Kendisini "Henry Clay tarife Whig'i" olarak adlandıran Abraham Lincoln liderliğindeki acemi Cumhuriyetçi Parti , serbest ticarete şiddetle karşı çıktı ve İç Savaş sırasında kısmen demiryolu sübvansiyonlarını ve savaş çabalarını ve kısmen de %44'lük bir tarife uyguladı. tercih edilen endüstrileri korumak için. William McKinley (daha sonra Amerika Birleşik Devletleri Başkanı olacak) Cumhuriyetçi Parti'nin (1868'den 1912'ye kadar her seçimde, Grover Cleveland'ın birbirini takip etmeyen iki şartı dışında kazanan) tutumunu şöyle ifade etti :

Serbest ticarette tüccar efendi, üretici ise köledir. Koruma, doğanın kanunudur, kendini korumanın, kendini geliştirmenin, insan ırkının en yüksek ve en iyi kaderini güvence altına alma kanunudur. [Söyleniyor] koruma ahlaksızdır [...]. Neden, eğer koruma 63.000.000 [ABD nüfusu] oluşturup yükseltiyorsa, bu 63.000.000 insanın etkisi dünyanın geri kalanını yükseltir. Her yerde insanlığa fayda sağlamadan ilerleme yolunda bir adım atamayız. Eh, 'En ucuzunu nereden alıyorsan al' derler... Elbette bu, diğer her şey için olduğu gibi emek için de geçerlidir. Size bundan bin kat daha iyi bir özdeyiş vereyim ve bu da koruma düsturudur: 'En kolay ödeyebileceğiniz yerden satın alın.' Ve dünyanın o noktası, emeğin en yüksek ödüllerini kazandığı yerdir.

Savaşlar arası dönemde, ekonomik korumacılık Amerika Birleşik Devletleri'nde, en ünlüsü, ekonomistler tarafından Büyük Buhran'ın uzayan ve dünya çapında yayılmasıyla kredilendirilen Smoot-Hawley Tarife Yasası biçiminde tutuldu . 1934'ten itibaren, Karşılıklı Ticaret Anlaşmaları Yasası ile ticaretin serbestleştirilmesi gerçekleşmeye başladı .

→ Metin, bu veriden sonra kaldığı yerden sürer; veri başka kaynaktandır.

-- ==== Sys2Proof/Syntax.lean ====
section
/-! DEFINITION. The commands of the VX9: one constructor of Instr per row of spec/opcode_table.json.
The table gives the rows no operands; the operands here name the unit a step acts on and carry what comes from
outside the part (data, pin levels, errors found on a read, measured power), log entry 1. -/

namespace Sys2Proof

/-- A 64-bit word with its poison mark (R31). -/
structure PWord where
  val : Word
  pois : Bool
  deriving DecidableEq, Repr

/-- What the routing offers a word cell in one cycle: word inputs WI0 to WI3, bit inputs BI7 to BI0 (R42). -/
structure CellIn where
  wi0 : Word
  wi1 : Word
  wi2 : Word
  wi3 : Word
  bi : BitVec 8
  deriving DecidableEq, Repr

/-- A unit with an isolation wrapper at its NoC edge (R37). -/
inductive UnitRef where
  | engine (e : EngId)
  | bankGroup (g : Fin 384)
  | controller (m : McId)
  | quad (q : QuadId)
  | queue (l : LaneId)
  | port (p : PanelId) (q : Fin 64)
  | router (r : RouterId)
  | darner (d : DieId)
  | hub (k : Fin 9)       -- slots 0 to 6 of router (0,5), then the south and the north window (R231)
  deriving DecidableEq, Repr

/-- A source of a regional reset tree that a command can assert (R100); EN 0 and the start-up hold follow the state. -/
inductive TreeSrc where
  | wide      -- a reset of reach POWER-ON, COLD or WARM
  | panel     -- a PANEL reset of its panel
  | load      -- the panel is being loaded or its set/reset release has not been reached
  | rrst      -- the RRST tap is active as URST sets
  | force     -- a forced switch of its multiplexer holds it
  deriving DecidableEq, Repr

/-- An edge of a legacy clock net (R449, R451, R471): the net, the levels at the 288 legacy balls, and what native logic drives on
LGB_I. -/
structure LgEdge where
  net : Fin 8
  balls : BitVec 288
  native : BitVec 288
  deriving DecidableEq, Repr

/-- The header of a request packet as its initiator gives it (R233); RIGHTS is written by the interface (R28).
`port` data of WR follows as words, four to a unit. -/
structure Hdr where
  init : BitVec 16
  addr : Addr
  len : Nat
  tag : BitVec 10
  cls : Fin 4
  imm : Word
  immPois : Bool
  deriving DecidableEq, Repr

/-- What a request meets at its target that only the world can say: whether the port it needs is wanted in every
cycle by others (R108, R191), and the bits in error among the 80 of each word read (R202), there and, for a write
transfer of an engine, in each word it sends (R111). -/
structure ReqEnv where
  busy : Bool
  flips : List (BitVec 80)
  src : List (BitVec 80) := []
  deriving DecidableEq, Repr

/-- What a response meets: its request's latency in router cycles (R256), and whether user logic behind a fabric port
that takes it holds RS_READY high (R66, R69). -/
structure RespEnv where
  lat : Nat
  ready : Bool := true
  deriving DecidableEq, Repr

/-- What has changed of a stored line in the devices since they took it: bytes 0 to 71 and the bits that differ (R271, R273;
log entry 54). -/
abbrev LineErrs := List (Nat × Byte)

/-- The codeword that brought a block at a PAM4 rate (R345): the logical lane it came on, whether the block is its first, and the
10-bit symbols received in error among its 544. -/
structure CwSeen where
  lane : Nat := 0
  head : Bool := false
  errs : List (Nat × BitVec 10) := []
  deriving DecidableEq, Repr

/-- A native frame as it arrives (R327, R349). -/
structure NFrame where
  ftype : Byte
  units : Byte
  seq : BitVec 16
  rsvd : BitVec 32 := 0
  payload : List Byte
  tag : BitVec 128
  deriving DecidableEq, Repr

İkinci Dünya Savaşı sonrası

Kısmen endüstriyel büyüklük ve Soğuk Savaş'ın başlaması nedeniyle II . Dünya Savaşı'nın sona ermesinden bu yana, Birleşik Devletler genellikle azaltılmış tarife engellerinin ve serbest ticaretin savunucusu olmuştur. Amerika Birleşik Devletleri , 1950'lerde daha önceki bir versiyonu olan Uluslararası Ticaret Örgütü'nü reddetmiş olmasına rağmen , Tarifeler ve Ticaret Genel Anlaşması'nın ve daha sonra Dünya Ticaret Örgütü'nün kurulmasına yardımcı oldu . 1970'lerden bu yana, Birleşik Devletler hükümetleri 1990'larda Kuzey Amerika Serbest Ticaret Anlaşması , 2006'da Dominik Cumhuriyeti-Orta Amerika Serbest Ticaret Anlaşması ve bir dizi ikili anlaşma (Ürdün ile olduğu gibi) gibi yönetilen ticaret anlaşmaları müzakere etti .

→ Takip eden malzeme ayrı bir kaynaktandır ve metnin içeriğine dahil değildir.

-- ==== Sys2Proof/Machine/State.lean ====
section
/-! DEFINITION. The state of the VX9: every register, memory, queue and mode the spec gives it, as plain data, and the
state right after the power-on reset. Tables over many units are sparse (log entry 3): a unit that is not listed is
at its default, which is its state after reset. -/

namespace Sys2Proof.Machine
open Sys2Proof

/-- The faults of the block. No command of the table ends in one: errors of the VX9 are packets, flags and log
entries, which are state. Safe: a machine that never faults stops no run. -/
inductive Fault where
  /-- Raised by no meaning; the outcome type needs a reason type. Safe. -/
  | none
  deriving DecidableEq, Repr

/-- The refusals of the block. -/
inductive Refusal where
  /-- Raised only by an arm of exec whose command has no meaning yet. Safe: the run stops there. -/
  | notModelled (mnemonic : String)
  deriving DecidableEq, Repr




/-! ## Word cells, regional clocks and the governor -/

/-- A word cell's registers, flags and outputs (R42 to R44, R57, R64). Slots and control word are in its
configuration frame. Bit-mode flip-flops are kept as their difference from SRVAL (log entry 3). -/
structure Cell where
  a : Word := 0
  b : Word := 0
  c : Word := 0
  d : Word := 0
  z : Bool := false
  cy : Bool := false
  n : Bool := false
  v : Bool := false
  wo0 : Word := 0
  wo1 : Word := 0
  bo : BitVec 4 := 0
  ctx : Nat := 0
  ffx : BitVec 16 := 0
  co : Bool := false
  eo : Bool := false
  deriving DecidableEq, Repr

/-- A regional clock's multiplexer, gate and reset tree (R94 to R104). Its configuration word is in the panel's
clock frame. `edges` counts its divided edges since configuration, in thousandths (R98, log entry 4). -/
structure Rclk where
  swCnt : Nat := 0
  rst : Bool := true
  rrst : Bool := false
  gated : Bool := false
  pend : Option Nat := none
  queued : Option Nat := none
  src : Nat := 0
  fclkCnt : Nat := 0
  forced : Bool := false
  edges : Nat := 0
  deriving DecidableEq, Repr

/-- The limiter of one fabric die (R73): `act` the energy its activity counters give for this microsecond, in hundredths of
a picojoule at 0.85 V (R71), `est` the last estimate in units of 10 nW, `removed` the positions swallowed in each
group of 8 divided edges (R98). -/
structure DieGov where
  act : Nat := 0
  removed : Nat := 0
  est : Nat := 0
  limit : Nat := 120
  hyst : Nat := 2
  overUs : Nat := 0
  thr : Nat := 0
  thrUs : Nat := 0
  throttled : Bool := false
  deriving DecidableEq, Repr

/-- The governor's objects 0x3400 and 0x3401 and its four limiters (R73 to R78). -/
structure Gov where
  ctl : Word := 0x000001E00A040000
  stat : Word := 0
  dies : Tbl DieGov := []
  deriving DecidableEq, Repr

/-! ## Signal engines -/

/-- A 64-bit lane, S register or data-memory word: value, poison mark and 4-bit pending mask (R111, R171). -/
structure Lane where
  val : Word := 0
  pois : Bool := false
  pend : BitVec 4 := 0
  deriving DecidableEq, Repr

/-- Where a result in flight lands: V (16 × 4 lanes); ACC as MAC and FTAP see it, as ARD, ARDC and AXFR see it, or
both (16 lanes × 3 slices each); F; S (R138). -/
inductive RegFile where
  | v | accm | accv | accb | f | s
  deriving DecidableEq, Repr

/-- What an instruction in flight does when it lands (R137 to R140). -/
inductive Act where
  /-- Writes lanes (index within the file, value). -/
  | lanes (file : RegFile) (ws : List (Nat × Lane))
  /-- Writes special register n whole. -/
  | spec (n : Nat) (v : Word)
  /-- Writes the fields of special register n that the mask names (R116, R131); `drop` for AGADD, which discards the generator's
  run-ahead queue (R169). -/
  | part (n : Nat) (mask v : Word) (drop : Bool)
  /-- A quad store's observation, seen by reads of BXD from here on (R126, R138). -/
  | obs (fmt : Nat) (ws : List Lane)
  /-- Clears W1C bits of special register n. -/
  | clear (n : Nat) (v : Word)
  /-- Sets flags of XF. -/
  | xf (bits : Word)
  /-- Reads memory for a load of kind lk at addr through generator ag, post-modified or not; the data lands later. -/
  | load (lk addr vl ag : Nat) (pm : Bool) (flips : List (BitVec 80))
  /-- Writes memory. `obs` 0 none, 1 observed as CF32, 2 observed as CI16 (R126). -/
  | store (addr : Nat) (ws : List Lane) (obs : Nat)
  /-- FTAP's window move: lanes 0 to 2 of V15, and lane 3 from F (R134). -/
  | ftap (l0 l1 l2 : Lane)
  deriving DecidableEq, Repr

/-- A result in flight and the issue cycle in which it lands. -/
structure Flight where
  due : Nat
  rank : Nat
  act : Act
  deriving DecidableEq, Repr

/-- A verdict-buffer entry: a word or quad store (R172). -/
structure VbEntry where
  addr : Nat
  ws : List Lane
  obs : Nat
  deriving DecidableEq, Repr

/-- A word held by a run-ahead queue (R167). -/
structure RaEntry where
  addr : Nat
  lk : Nat
  ws : List Lane
  deriving DecidableEq, Repr

/-- An XFER outstanding (R151, R152): bytes address, first local word, length in words, direction, class, verdict ID of
an early one, words whose response has come, whether a packet drew an error, the verdict its last unit carried (1 GOOD, 2 BAD), and its packets
so far: number, first word of the address, words. -/
structure Xfer where
  addr : Nat
  laddr : Nat
  len : Nat
  write : Bool
  cls : Nat
  early : Option Nat
  got : Nat := 0
  err : Bool := false
  verd : Nat := 0
  asked : List (Nat × Nat × Nat) := []
  deriving DecidableEq, Repr

/-- The run states of R141. -/
inductive EngSt where
  | reset | halted | running | waiting
  deriving DecidableEq, Repr

/-- A signal engine (R105 to R183, R586 to R604). -/
structure Engine where
  v : Tbl Lane := []
  accm : Tbl Lane := []
  accv : Tbl Lane := []
  f : Lane := {}
  s : Tbl Lane := []
  ag : Tbl Word := []
  agx : Tbl Word := []
  twc : Word := 0xC000000000000000
  xf : Word := 0
  bxd : Word := 0x000000000000FF0F
  lp0 : Word := 0
  lp1 : Word := 0
  inner : Bool := false
  ictl : Word := 0
  ipend : Word := 0
  irp : Word := 0
  epc : Word := 0
  ecause : Word := 0
  erpt : Word := 0
  bad : BitVec 4 := 0
  ag7s : Word := 0
  scr : Word := 0
  dm : Tbl Lane := []
  pm : Tbl PWord := []
  pc : Nat := 0
  st : EngSt := .reset
  hcause : Nat := 0
  lastrst : Nat := 0
  ctl : Word := 0
  wdt : Word := 0x000000000000000A
  wdFirst : Bool := false
  cyc : Nat := 0
  flights : List Flight := []
  slots : Nat := 0
  repLeft : Nat := 0
  repSsk : Nat := 0
  repFirst : Bool := false
  dsLeft : Nat := 0
  dsNext : Nat := 0
  halting : Bool := false
  lastKind : Tbl Nat := []
  raq : Tbl (List RaEntry) := []
  vb : List VbEntry := []
  vids : BitVec 4 := 0
  xfers : List Xfer := []
  vbad : BitVec 4 := 0
  point : Bool := false
  retPath : Bool := false
  carried : List Bool := []
  stepping : Bool := false
  skipIbp : Bool := false
  txf : Bool := false
  rxf : Bool := false
  tx : Word := 0
  rx : Word := 0
  ibp : Tbl Word := []
  dbp : Tbl Word := []
  xt : Word := 0
  deriving DecidableEq, Repr

/-! ## The network, wrappers, clocks, power, reset -/

/-- The request commands of R236. -/
inductive NCmd where
  | rd | rde | wr | wri1 | wri2 | wri4 | wri8 | fadd | swap | rsvrd | cwr
  deriving DecidableEq, Repr

/-- A request: its command, header, write data, the bits its reads find in error, the unit and slot it goes to. `id` is its
injection's number; `buf` says that a port holds it in its buffer (R69). -/
structure Req where
  cmd : NCmd
  h : Hdr
  data : List PWord
  flips : List (BitVec 80)
  unit : Nat := 0
  slot : Nat := 0
  src : List (BitVec 80) := []
  id : Nat := 0
  buf : Bool := false
  deriving DecidableEq, Repr

/-- The response commands of R236. -/
inductive RKind where
  | rdr | wra | atr | err
  deriving DecidableEq, Repr

/-- A response on its way: requester, tag, kind, error code or ATR status, data, whether its words carry the
verdict-pending mark, the request's class, address, data units and number, the router and slot it comes from, and whether
the requester's own interface gave it (R237, R238). -/
structure Resp where
  init : Nat
  tag : Nat
  kind : RKind
  code : Nat := 0
  data : List PWord := []
  pend : Bool := false
  cls : Nat := 0
  addr : Nat := 0
  len : Nat := 0
  own : Bool := false
  id : Nat := 0
  place : Nat := 0
  deriving DecidableEq, Repr

/-- A request injected whose response has not reached its requester (R240); `len` its data units, 0 for a short one. -/
structure Outst where
  init : Nat
  tag : Nat
  cls : Nat
  addr : Nat
  len : Nat := 0
  id : Nat := 0
  deriving DecidableEq, Repr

Avrupa'da, altı ülke 1951'de Avrupa Kömür ve Çelik Topluluğu'nu kurdu ve 1958'de Avrupa Ekonomik Topluluğu (AET) oldu. AET'nin iki temel amacı ortak bir pazarın geliştirilmesi, daha sonra adı tek pazar olarak yeniden adlandırılması ve bir gümrük birliği oluşturulmasıydı. üye devletler arasındaki birlik . Üyeliğini genişlettikten sonra AET , 1993 yılında Avrupa Birliği oldu. Şu anda dünyanın en büyük tek pazarı olan Avrupa Birliği, dünyanın birçok ülkesiyle serbest ticaret anlaşmaları imzalamıştır .

Modern çağ

Singapur , Etkinleştirme Ticaret Endeksi'nde en üst sırada yer alıyor

Dünyadaki çoğu ülke, tarifeleri ve diğer ticaret engellerini belirli şekillerde sınırlayan ancak ortadan kaldırmayan Dünya Ticaret Örgütü üyesidir . Çoğu ülke, katılımcı ülkeler arasındaki ticaret engellerini azaltan bölgesel serbest ticaret bölgelerinin de üyesidir. Avrupa Birliği ve Amerika Birleşik Devletleri, Transatlantik Ticaret ve Yatırım Ortaklığı için müzakereler yürütüyor . 2018 yılında , Pasifik Okyanusu'na sınırı olan on bir ülkeyi içeren Trans-Pasifik Ortaklığı için Kapsamlı ve Aşamalı Anlaşma yürürlüğe girdi .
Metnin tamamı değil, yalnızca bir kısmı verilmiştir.